I’ll get to a Christmas post soon :)

If you haven’t seen it, there is a post about Hampi below.


Hampi

December 29, 2009

So I am way, way, way behind with my blogging at the moment. Let’s start with Hampi. I went to Hampi for a few days last week, it was Ok but exhausting. To be honest, i’m not too sure why everyone raves about it the way they do.

Hampi was the centre of some empire in the 13/14/15th Centuries, so there are loads of ruins around. This is all exciting, for the first 30 mins, but after a little while it all starts to look the same and it is just sad. Why is it sad? Because most of the ruins are ruins because of religious wars. The temples (both Hindu and Muslim) were defaced so that they could no longer be used as a place of worship. No matter what you believe, I think it is sad to have people destroying other people’s images of God or whatever.

The saving grace was that I did a tour of all these ruins on a Saturday. This meant there were heaps and heaps of schools from nearby – up to 6 hours drive – doing a field trip to see the ruins. So I had hundreds and I really do mean hundreds of kids wanting to touch my skin and ask me my name and practice the very little English they know “What is your name?” “What is your country?” and then sometimes they could ask “What is your mother name?” father name, brother name, sister name etc. It was so much fun. The kids really light up talking to me, they love it – so did I for that matter.

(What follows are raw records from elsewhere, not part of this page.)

-- ==== Sys2Proof/Machine/Boot.lean ====
section
/-!
DEFINITION. Resets, the power-loss flush, start-up, and gating of the head islands (chapters 02, 03 and 16; R281, R715, R720).
-/
namespace Sys2Proof.Machine

/-! ## What a reset leaves (R96, R118, R119, R870) -/

/-- A batch without what the controller knew of it. -/
def Batch.copy (b : Batch) : BatchCopy := ⟨b.seq.getD 0, b.kind, b.nsid, b.zone, b.ofs, b.nlb, b.keyTag, b.data⟩

/-- A polder as the record store holds it: rows that were not verified are not in its run tables. -/
def Polder.afterReset (p : Polder) : Polder :=
  { p with
    runs := p.rows.foldl (fun l x => if x.zone < 7450 then assocSet x.zone (dropRow x.r ((assocGet x.zone l).getD [])) l else l) p.runs
    rows := [], dirLoaded := p.recording, curZone := 0, curCount := 0 }

/-- A zone as the record store holds it (R870). -/
def ZoneSt.afterReset (x : ZoneSt) : ZoneSt :=
  let fin := x.st == .full && x.wp == zoneSize
  { x with
    wp := if fin then zoneSize else x.wpRec, dataEnd := min x.dataEnd x.wpRec, moving := none, padAt := 0
    st := match x.st with
      | .offline => .offline
      | .empty => .empty
      | .full => if fin || decide (zoneCap ≤ x.wpRec) then .full else .closed
      | _ => .closed }

/-- The namespaces as the record store holds them. -/
def NsSt.afterReset (n : NsSt) : NsSt :=
  { n with zones := n.zones.map fun z => (z.1, z.2.afterReset), fpi := none, notReady := false }

/-- The library after a reset: discs and tables stay, work in progress does not. A burn runs again from its intent (R118, R236). -/
def LibSt.afterReset (l : LibSt) : LibSt :=
  { polders := l.polders.map Polder.afterReset, inv := l.inv, surfaces := l.surfaces, mounted := l.mounted
    retiredPorts := l.retiredPorts, burns := l.burns.map fun b => if b.step = 0 then b else { b with step := 1 }
    intentNext := l.intentNext
    toRepair := l.toRepair, proposed := l.proposed }

/-- The record store after a reset, not mounted. -/
def RStore.afterReset (r : RStore) : RStore :=
  { r with mounted := false, recover := [], asked := false, replayed := false
           pkg0 := { r.pkg0 with mounted := false, held := false }, pkg1 := { r.pkg1 with mounted := false, held := false } }

/-- What the ports know of their surfaces, and the consumed slots, are on the discs (R219, R222). -/
def Chip.settleSurfaces (c : Chip) : Chip :=
  let c := allPorts.foldl (fun (c : Chip) h => c.syncSurf h) c
  c.consumed.foldl (fun (c : Chip) k =>
    match c.lib.mounted.toList.getD (k.port / 2) none with
    | some d => c.modSurf d (k.port % 2) fun s => { s with pending := s.pending ++ [⟨k.layer, k.spiral, k.slot, k.reason⟩] }
    | none => c) c

/-- The next row of every bound zone is the first that its run table lacks. -/
def Chip.nextRows (c : Chip) : Chip :=
  c.host.nss.foldl (fun (c : Chip) n => c.modNs n.nsid fun n => { n with
    zones := n.zones.map fun z =>
      match z.2.bind with
      | some (id, pz) => (z.1, { z.2 with rowNext := ((c.polder? id).map fun p => p.missingRow pz 2048 0).getD z.2.rowNext })
      | none => z }) c

/-- Everything at its reset value but what outlasts power: the record store, the discs and what stands on the board. -/
def Chip.fresh (c : Chip) : Chip :=
  let c := c.settleSurfaces
  let k : Chip := {
    freeCt := c.freeCt
    pins := { vddIo := c.pins.vddIo, resetNLow := c.pins.resetNLow, perstNLow := c.pins.perstNLow, pwrGood := c.pins.pwrGood, coreLow := c.pins.coreLow
              aonLow := c.pins.aonLow, presentLow := c.pins.presentLow, drvFaultLow := c.pins.drvFaultLow
              brgFaultLow := c.pins.brgFaultLow, fenceNetLow := c.pins.fenceNetLow }
    rs := c.rs.afterReset, images := c.images, lib := c.lib.afterReset, log := c.log
    sluice := { nextId := c.sluice.nextId, nextSeq := c.sluice.nextSeq }
    host := { nss := c.host.nss.map NsSt.afterReset, touchSeq := c.host.touchSeq, selfTests := c.host.selfTests } }
  k.nextRows

/-- Fields that a full reset keeps (R96, R129). -/
def keptFields : List (Page × Fld) :=
  [(.sys, Reg.SYS.RESET_CAUSE_POR), (.sys, Reg.SYS.RESET_CAUSE_RESET_PIN), (.sys, Reg.SYS.RESET_CAUSE_SOFT_CHIP),
    (.sys, Reg.SYS.RESET_CAUSE_PERST), (.sys, Reg.SYS.RESET_CAUSE_NSSR), (.sys, Reg.SYS.RESET_CAUSE_FLUSH_RESTART),
    (.sys, Reg.SYS.RESET_CAUSE_WDOG), (.sys, Reg.SYS.RESET_CAUSE_MGMT_REQ), (.sys, Reg.SYS.RESET_CAUSE_RETAIN_LOST),
    (.sys, Reg.SYS.RESET_CAUSE_FULL_COUNT), (.sluice, Reg.SLUICE.FLUSH_LAST_MS), (.sluice, Reg.SLUICE.FLUSH_LAST_MIB),
    (.sluice, Reg.SLUICE.CAP_MEAS_UF), (.sluice, Reg.SLUICE.ESR_MEAS_MOHM), (.sluice, Reg.SLUICE.ESR_MEAS_TESTS),
    (.sluice, Reg.SLUICE.SLUICE_STAT_CAP_VALID)]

The only person who didn’t like it was my rickshaw driver. I had paid him to give me a day tour and he saw the kids as being ‘in the way’ of me seeing the sights where as I was sitting half out of the rickshaw so that I could shake everyone’s hand.

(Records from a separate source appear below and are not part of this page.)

-- ==== Sys2Proof/Machine/Step.lean ====
section
/-!
DEFINITION. One step: the command at the front of the queue, or a tick of the timebase while none waits.
-/
namespace Sys2Proof.Machine

/-- One step: the front command on the state with the queue's rest; with no command waiting one tick of 10 ns passes and
nothing else happens (R2, log 3). -/
def step (s : State) : Host.Outcome State Fault Refusal :=
  match s.pending with
  | [] => .next { s with chip := s.chip.tick }
  | i :: r => exec i { s with pending := r }

/-- `s` with the command that the word spells at the front of its queue; unchanged where the word spells none. -/
def State.withFetchWord (s : State) (nbits w : Nat) : State :=
  match decodeTableWord nbits w with
  | some i => { s with pending := i :: s.pending }
  | none => s

end Sys2Proof.Machine
end

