/-- A run towards a gated island is discarded and reported, and one that the surface does not allow is not handed
over. A work item that the beam may not accept is returned with cause 0xB and changes nothing else; an accepted one
becomes the run of a free beam with a fresh recording sequence number and loading begun, or waits behind the run in
progress. A run not armed before its first slot is given back whole with cause 0xA. STOP marks the run to stop. The
payload of the sector that the beam asks for, 4,096 user and 60 metadata bytes with the ingot's RSN, joins the buffers
with its CHECK from the beam's hallmark unit (inverted where it is recorded failed), sector 15 followed by parity
sectors 16 and 17; one not yet held does not arrive. Encoding gives the oldest buffer without a code its header and
scrambled codeword under the seed of R213. -/
def Obligations.WorkItemsAreLoadedAndEncoded : Prop :=
  ∀ (s : State) (h : Port) (b : BeamNo), s.chip.Interlocked →
    let p : Page := .beam h b
    let x := s.chip.bm h b
    (∀ w : WorkItem,
      (s.chip.islandUp (.beam h b) = false → s.chip.pageUp .sys = true → Completes (.writeWorkItem h b w) s fun d =>
        d.x16 = s.chip.x16 ++ [⟨2, 1, 0, 9, 0x010⟩] ∧ s.chip.SameBut d [.x16]) ∧
      (s.chip.islandUp (.beam h b) = true → s.chip.runMay h w = false → Completes (.writeWorkItem h b w) s fun d => d = s.chip) ∧
      (s.chip.islandUp (.beam h b) = true → s.chip.runMay h w = true →
      (s.chip.itemOk h b w = false → Completes (.writeWorkItem h b w) s fun d =>
        d.bm h b = { x with returned := x.returned ++ [(w, 11)] } ∧ d.rd p Reg.BEAM.WR_STAT_CAUSE = 11 ∧
        s.chip.SameBut d [.reg, .beams] ∧ s.chip.SameRegs d [(p, Reg.BEAM.WR_STAT_CAUSE, 0)]) ∧
      (s.chip.itemOk h b w = true → x.run = none → s.chip.quiet h b = false → Completes (.writeWorkItem h b w) s fun d =>
        (d.bm h b).run = some { item := w, queue := w.ingots, slot := w.slot, rsn := (s.chip.hd h).nextRsn } ∧
        (d.bm h b).bufs = [] ∧ (d.bm h b).loadSec = 0 ∧ d.wrState h b = 1 ∧
        (d.hd h).nextRsn = ((s.chip.hd h).nextRsn + 1) % 2 ^ 64 ∧ s.chip.SameBut d [.reg, .heads, .beams] ∧
        s.chip.SameRegs d [(p, Reg.BEAM.WR_STAT_STATE, 0)]) ∧
      (s.chip.itemOk h b w = true → x.run ≠ none → Completes (.writeWorkItem h b w) s fun d =>
        d.bm h b = { x with items := x.items ++ [w] } ∧ s.chip.SameBut d [.beams]))) ∧
    (∀ w : WorkItem, s.chip.itemOk h b w = true ↔
      (s.chip.enabled p = true ∧ s.chip.rd p Reg.HDR.PAGE_STAT_STATE = 1 ∧ x.refused = false ∧
        s.chip.rd p Reg.BEAM.WR_CTL_WR_ALLOW ≠ 0 ∧ (s.chip.beamRole h b = 1 ∨ s.chip.beamRole h b = 4) ∧
        w.spiral = s.chip.spiralOf h b w.layer ∧ 384 ≤ w.slot ∧ w.slot + w.ingots.length ≤ 481856 ∧ w.ingots ≠ [])) ∧
    (∀ r : Run, x.run = some r →
      (s.chip.wrState h b = 1 → Completes (.runMissed h b) s fun d =>
        (d.bm h b).returned = x.returned ++ [({ r.item with slot := r.slot, ingots := r.queue }, 10)] ∧
        d.rd p Reg.BEAM.WR_STAT_CAUSE = 10 ∧ (x.items = [] → (d.bm h b).run = none ∧ d.wrState h b = 0)) ∧
      (∀ q : Requester, s.chip.Writable q p → Completes (.writeStop q h b) s fun d =>
        d.bm h b = { x with run := some { r with stop := true } } ∧ s.chip.SameBut d [.beams]) ∧
      (s.chip.islandUp (.beam h b) = true → s.chip.loads h b = true →
        ∀ i : IngotRef, (r.queue.drop (b2n x.loadsNext)).head? = some i →
        (s.chip.toRecord i x.nextSec = none → Completes (.sectorPayload h b) s fun d => d = s.chip) ∧
        ∀ w : ToRecord, s.chip.toRecord i x.nextSec = some w → 4096 ≤ w.data.length →
          let rsn := if x.loadsNext = true then r.rsnNext.getD (s.chip.hd h).nextRsn else r.rsn
          let u := w.data.take 4096 ++ w.md.bytes x.nextSec rsn
          let v := s.chip.hallValue (beamHall h b) (u.map (·.toNat))
          let pl := u ++ bytesLE 4 (if w.spoil = true then 2 ^ 32 - 1 - v % 2 ^ 32 else v)
          Completes (.sectorPayload h b) s fun d =>
            (d.bm h b).loadSec = x.nextSec + 1 ∧
            (x.nextSec < 15 → (d.bm h b).bufs = x.bufs ++ [⟨x.nextSec, pl, none⟩]) ∧
            (x.nextSec = 15 → ∃ p16 p17, (p16, p17) = outerStep x.par16 x.par17 pl ∧
              (d.bm h b).bufs = x.bufs ++ [⟨15, pl, none⟩, ⟨16, p16, none⟩, ⟨17, p17, none⟩])) ∧
      ∀ (done : List WriteSector) (v : WriteSector) (l : List WriteSector), x.bufs = done ++ v :: l →
        (∀ w ∈ done, w.coded.isSome = true) → v.coded = none →
        let slot := r.slot + b2n (done.any fun w => w.sec == 17)
        let k := pickSeed slot v.sec r.item.spiral (codeword v.payload)
        Completes (.sectorEncodeDone h b) s fun d =>
          (d.bm h b).bufs =
            done ++ { v with coded := some (headerWord v.sec k.1 r.item.side r.item.layer r.item.spiral slot, k.2) } :: l) ∧
    (s.chip.islandUp (.beam h b) = true → s.chip.loads h b = false → Completes (.sectorPayload h b) s fun d => d = s.chip) ∧
    (s.chip.islandUp (.beam h b) = false → s.chip.pageUp .sys = true → Completes (.sectorPayload h b) s fun d =>
      d.x16 = s.chip.x16 ++ [⟨2, 1, 0, 9, 0x010⟩] ∧ s.chip.SameBut d [.x16])

/-- ABORT and a late payload of a recording beam record their cause and start a linking end; a late payload also
counts in DATA_LATE and DL_MISS; one that is in time changes nothing. At the end of the linking mark the slot is
consumed with reason 3 and the ingot is recorded again in the next slot with a fresh RSN, at its first failure. After
a written sector the monitor's result joins the run and DELTA, which the samples give; power control sets m_b from it
by R379, held within RPC_LIM of 1.0, CLAMPED at either limit; without MON_EN nothing changes. -/
def Obligations.WritesEndWithTheirCause : Prop :=
  ∀ (s : State) (h : Port) (b : BeamNo), s.chip.Interlocked →
    let p : Page := .beam h b
    let x := s.chip.bm h b
    (s.chip.wrState h b = 3 →
      (∀ q : Requester, s.chip.Writable q p → Completes (.writeAbort q h b) s fun d =>
        d.wrState h b = 4 ∧ d.rd p Reg.BEAM.WR_STAT_CAUSE = 5 ∧ s.chip.SameBut d [.reg] ∧
        s.chip.SameRegs d [(p, Reg.BEAM.WR_STAT_CAUSE, 0), (p, Reg.BEAM.WR_STAT_STATE, 0)]) ∧
      (s.chip.payloadLate h b = false → Completes (.dataLate h b) s fun d => d = s.chip) ∧
      (s.chip.payloadLate h b = true → Completes (.dataLate h b) s fun d =>
        d.wrState h b = 4 ∧ d.rd p Reg.BEAM.WR_STAT_CAUSE = 2 ∧
        d.rd p Reg.BEAM.WR_EVENTS_DATA_LATE =
          min (s.chip.rd p Reg.BEAM.WR_EVENTS_DATA_LATE + 1) (2 ^ Reg.BEAM.WR_EVENTS_DATA_LATE.w - 1) ∧
        d.rd p Reg.HDR.DL_MISS_COUNT = min (s.chip.rd p Reg.HDR.DL_MISS_COUNT + 1) (2 ^ 32 - 1) ∧
        s.chip.SameBut d [.reg, .x16])) ∧
    (∀ (r : Run) (i : IngotRef) (l : List IngotRef), s.chip.wrState h b = 4 → x.run = some r → r.queue = i :: l →
      x.failIngot ≠ some i → r.slot < 481855 →
      Completes (.writeLinkingEnd h b) s fun d =>
        d.consumed = s.chip.consumed ++ [⟨h.val, r.item.layer, r.item.spiral, r.slot, 3⟩] ∧
        (d.bm h b).run = some { r with slot := r.slot + 1, rsn := (s.chip.hd h).nextRsn, rsnNext := none, goOn := false, monOk := true } ∧
        (d.bm h b).stream = [] ∧ (d.bm h b).fifo = [] ∧ (d.bm h b).fails = 1 ∧ d.wrState h b = 1 ∧
        d.rd p Reg.BEAM.WR_STAT_SECTOR = 0x1F) ∧
    ∀ (r : Run) (m : MonitorSample), x.run = some r → (s.chip.wrState h b = 3 ∨ s.chip.wrState h b = 4) →
      (s.chip.rd p Reg.BEAM.WR_CTL_MON_EN ≠ 0 → Completes (.writeSectorEnd h b m) s fun d =>
        (∃ r', (d.bm h b).run = some r' ∧ r'.monOk = (r.monOk && decide ((s.chip.monitor h b m).2 ≤ s.chip.rd p Reg.BEAM.MON_CFG_MON_LIMIT))) ∧
        ∀ e, (s.chip.monitor h b m).1 = some e → (d.rd p Reg.BEAM.RPC_STATE_DELTA : Int) = clampI 0 4095 e) ∧
      (s.chip.rd p Reg.BEAM.WR_CTL_MON_EN ≠ 0 → s.chip.rd p Reg.BEAM.WR_CTL_RPC_EN ≠ 0 → ∀ e, (s.chip.monitor h b m).1 = some e →
        let lim := min 50 (s.chip.rd p Reg.BEAM.RPC_CFG_RPC_LIM)
        let lo : Int := ((100 - lim) * 32768 / 100 : Nat)
        let hi : Int := ((100 + lim) * 32768 / 100 : Nat)
        let v := rpcStep (s.chip.rd p Reg.BEAM.RPC_STATE_M) (clampI 0 4095 e).toNat (s.chip.rd p Reg.BEAM.RPC_CFG_TARGET)
          (s.chip.rd p Reg.BEAM.RPC_CFG_RPC_GAIN)
        Completes (.writeSectorEnd h b m) s fun d =>
          (d.rd p Reg.BEAM.RPC_STATE_M : Int) = max lo (min hi v) ∧
          d.rd p Reg.BEAM.RPC_STATE_CLAMPED = (if v ≤ lo ∨ hi ≤ v then 1 else 0)) ∧
      (s.chip.rd p Reg.BEAM.WR_CTL_MON_EN = 0 →
        Completes (.writeSectorEnd h b m) s fun d => d = s.chip)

There are some photo’s of the kids on my flickr account. They also love having their photo taken. I had planned to stay in Hampi for 1 week, but it was too noisy and I wans’t that big of a fan so I went to Badami. See the post on Badami

Oh, I also spent 10Rs (a few cents) on getting a ‘blessing’ from the temple elephant.


so much to write about…

December 21, 2009

… and so little time.

Basically, I have done and seen loads of things but at the moment I dont have time to share.

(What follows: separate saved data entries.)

@[simp] theorem Chip.fault_tb (p : Page) (n k h d a : Nat) : (c.fault p n k h d a).tb = c.tb := rfl
@[simp] theorem Chip.fault_freeCt (p : Page) (n k h d a : Nat) : (c.fault p n k h d a).freeCt = c.freeCt := rfl
@[simp] theorem Chip.fault_reg (p : Page) (n k h d a : Nat) : (c.fault p n k h d a).reg = c.reg := rfl
@[simp] theorem Chip.fault_commits (p : Page) (n k h d a : Nat) : (c.fault p n k h d a).commits = c.commits := rfl
@[simp] theorem Chip.fault_cmdPages (p : Page) (n k h d a : Nat) : (c.fault p n k h d a).cmdPages = c.cmdPages := rfl
@[simp] theorem Chip.fault_rqHost (p : Page) (n k h d a : Nat) : (c.fault p n k h d a).rqHost = c.rqHost := rfl
@[simp] theorem Chip.fault_rqMgmt (p : Page) (n k h d a : Nat) : (c.fault p n k h d a).rqMgmt = c.rqMgmt := rfl
@[simp] theorem Chip.fault_rqI3c (p : Page) (n k h d a : Nat) : (c.fault p n k h d a).rqI3c = c.rqI3c := rfl
@[simp] theorem Chip.fault_isl (p : Page) (n k h d a : Nat) : (c.fault p n k h d a).isl = c.isl := rfl
@[simp] theorem Chip.fault_pins (p : Page) (n k h d a : Nat) : (c.fault p n k h d a).pins = c.pins := rfl
@[simp] theorem Chip.fault_mgmt (p : Page) (n k h d a : Nat) : (c.fault p n k h d a).mgmt = c.mgmt := rfl
@[simp] theorem Chip.fault_framesRunning (p : Page) (n k h d a : Nat) : (c.fault p n k h d a).framesRunning = c.framesRunning := rfl
@[simp] theorem Chip.fault_frameNum (p : Page) (n k h d a : Nat) : (c.fault p n k h d a).frameNum = c.frameNum := rfl
@[simp] theorem Chip.fault_frameStart (p : Page) (n k h d a : Nat) : (c.fault p n k h d a).frameStart = c.frameStart := rfl
@[simp] theorem Chip.fault_col (p : Page) (n k h d a : Nat) : (c.fault p n k h d a).col = c.col := rfl
@[simp] theorem Chip.fault_halls (p : Page) (n k h d a : Nat) : (c.fault p n k h d a).halls = c.halls := rfl
@[simp] theorem Chip.fault_axes (p : Page) (n k h d a : Nat) : (c.fault p n k h d a).axes = c.axes := rfl
@[simp] theorem Chip.fault_spins (p : Page) (n k h d a : Nat) : (c.fault p n k h d a).spins = c.spins := rfl
@[simp] theorem Chip.fault_engs (p : Page) (n k h d a : Nat) : (c.fault p n k h d a).engs = c.engs := rfl
@[simp] theorem Chip.fault_traces (p : Page) (n k h d a : Nat) : (c.fault p n k h d a).traces = c.traces := rfl
@[simp] theorem Chip.fault_sets (p : Page) (n k h d a : Nat) : (c.fault p n k h d a).sets = c.sets := rfl
@[simp] theorem Chip.fault_meas (p : Page) (n k h d a : Nat) : (c.fault p n k h d a).meas = c.meas := rfl
@[simp] theorem Chip.fault_exch (p : Page) (n k h d a : Nat) : (c.fault p n k h d a).exch = c.exch := rfl
@[simp] theorem Chip.fault_groups (p : Page) (n k h d a : Nat) : (c.fault p n k h d a).groups = c.groups := rfl
@[simp] theorem Chip.fault_heads (p : Page) (n k h d a : Nat) : (c.fault p n k h d a).heads = c.heads := rfl
@[simp] theorem Chip.fault_servos (p : Page) (n k h d a : Nat) : (c.fault p n k h d a).servos = c.servos := rfl
@[simp] theorem Chip.fault_beams (p : Page) (n k h d a : Nat) : (c.fault p n k h d a).beams = c.beams := rfl
@[simp] theorem Chip.fault_assay (p : Page) (n k h d a : Nat) : (c.fault p n k h d a).assay = c.assay := rfl
@[simp] theorem Chip.fault_mem (p : Page) (n k h d a : Nat) : (c.fault p n k h d a).mem = c.mem := rfl
@[simp] theorem Chip.fault_sluice (p : Page) (n k h d a : Nat) : (c.fault p n k h d a).sluice = c.sluice := rfl
@[simp] theorem Chip.fault_rs (p : Page) (n k h d a : Nat) : (c.fault p n k h d a).rs = c.rs := rfl
@[simp] theorem Chip.fault_images (p : Page) (n k h d a : Nat) : (c.fault p n k h d a).images = c.images := rfl
@[simp] theorem Chip.fault_host (p : Page) (n k h d a : Nat) : (c.fault p n k h d a).host = c.host := rfl
@[simp] theorem Chip.fault_lib (p : Page) (n k h d a : Nat) : (c.fault p n k h d a).lib = c.lib := rfl
@[simp] theorem Chip.fault_peer (p : Page) (n k h d a : Nat) : (c.fault p n k h d a).peer = c.peer := rfl
@[simp] theorem Chip.fault_log (p : Page) (n k h d a : Nat) : (c.fault p n k h d a).log = c.log := rfl
@[simp] theorem Chip.fault_stripe (p : Page) (n k h d a : Nat) : (c.fault p n k h d a).stripe = c.stripe := rfl
@[simp] theorem Chip.fault_consumed (p : Page) (n k h d a : Nat) : (c.fault p n k h d a).consumed = c.consumed := rfl
@[simp] theorem Chip.fault_verified (p : Page) (n k h d a : Nat) : (c.fault p n k h d a).verified = c.verified := rfl
@[simp] theorem Chip.fault_spinDem (p : Page) (n k h d a : Nat) : (c.fault p n k h d a).spinDem = c.spinDem := rfl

Will put some photos and all that up soon ish.

The plan for the rest of my time in India:

Tomorrow, bus from Hampi to Badami. There are some caves at Badami and I don’t want to be here anymore.

Then on the 23rd I catch local bus or train to Hubili, that night I catch an overnight train to Goa – getting in at 6am or something stupid.

I then stay in Goa until the 3rd Jan. On the 3rd I catch a 30 hour train to Delhi. The next day I fly to Khujaraho (cant remember how its spelled and too tired to check). They have ancient caves with kama sutra style carvings in them. Then I fly to Varanasi. I won’t even try to explain it yet.

Then overnight train to Kolkata, there for 2 nights then fly to Kuala Lumpur on the 14th Jan.

Not too sure after that.  But getting to Bali somehow then home!


Goa

December 16, 2009

It’s been really nice to be in Goa. After the desert it’s good to be somewhere warm with great beaches and not as many sleezy men.
I’m staying with Chantalle which has been great. George and Henry (the poodles) are around for me to play with during the day and she has a nice apartment in the resort.

Tomorrow I am going to Hampi for a week, I have been told by many people that Hampi is a must. Then I am coming back to have Christmas and New Years with Chantalle and should be able to see Laura somewhere in there too.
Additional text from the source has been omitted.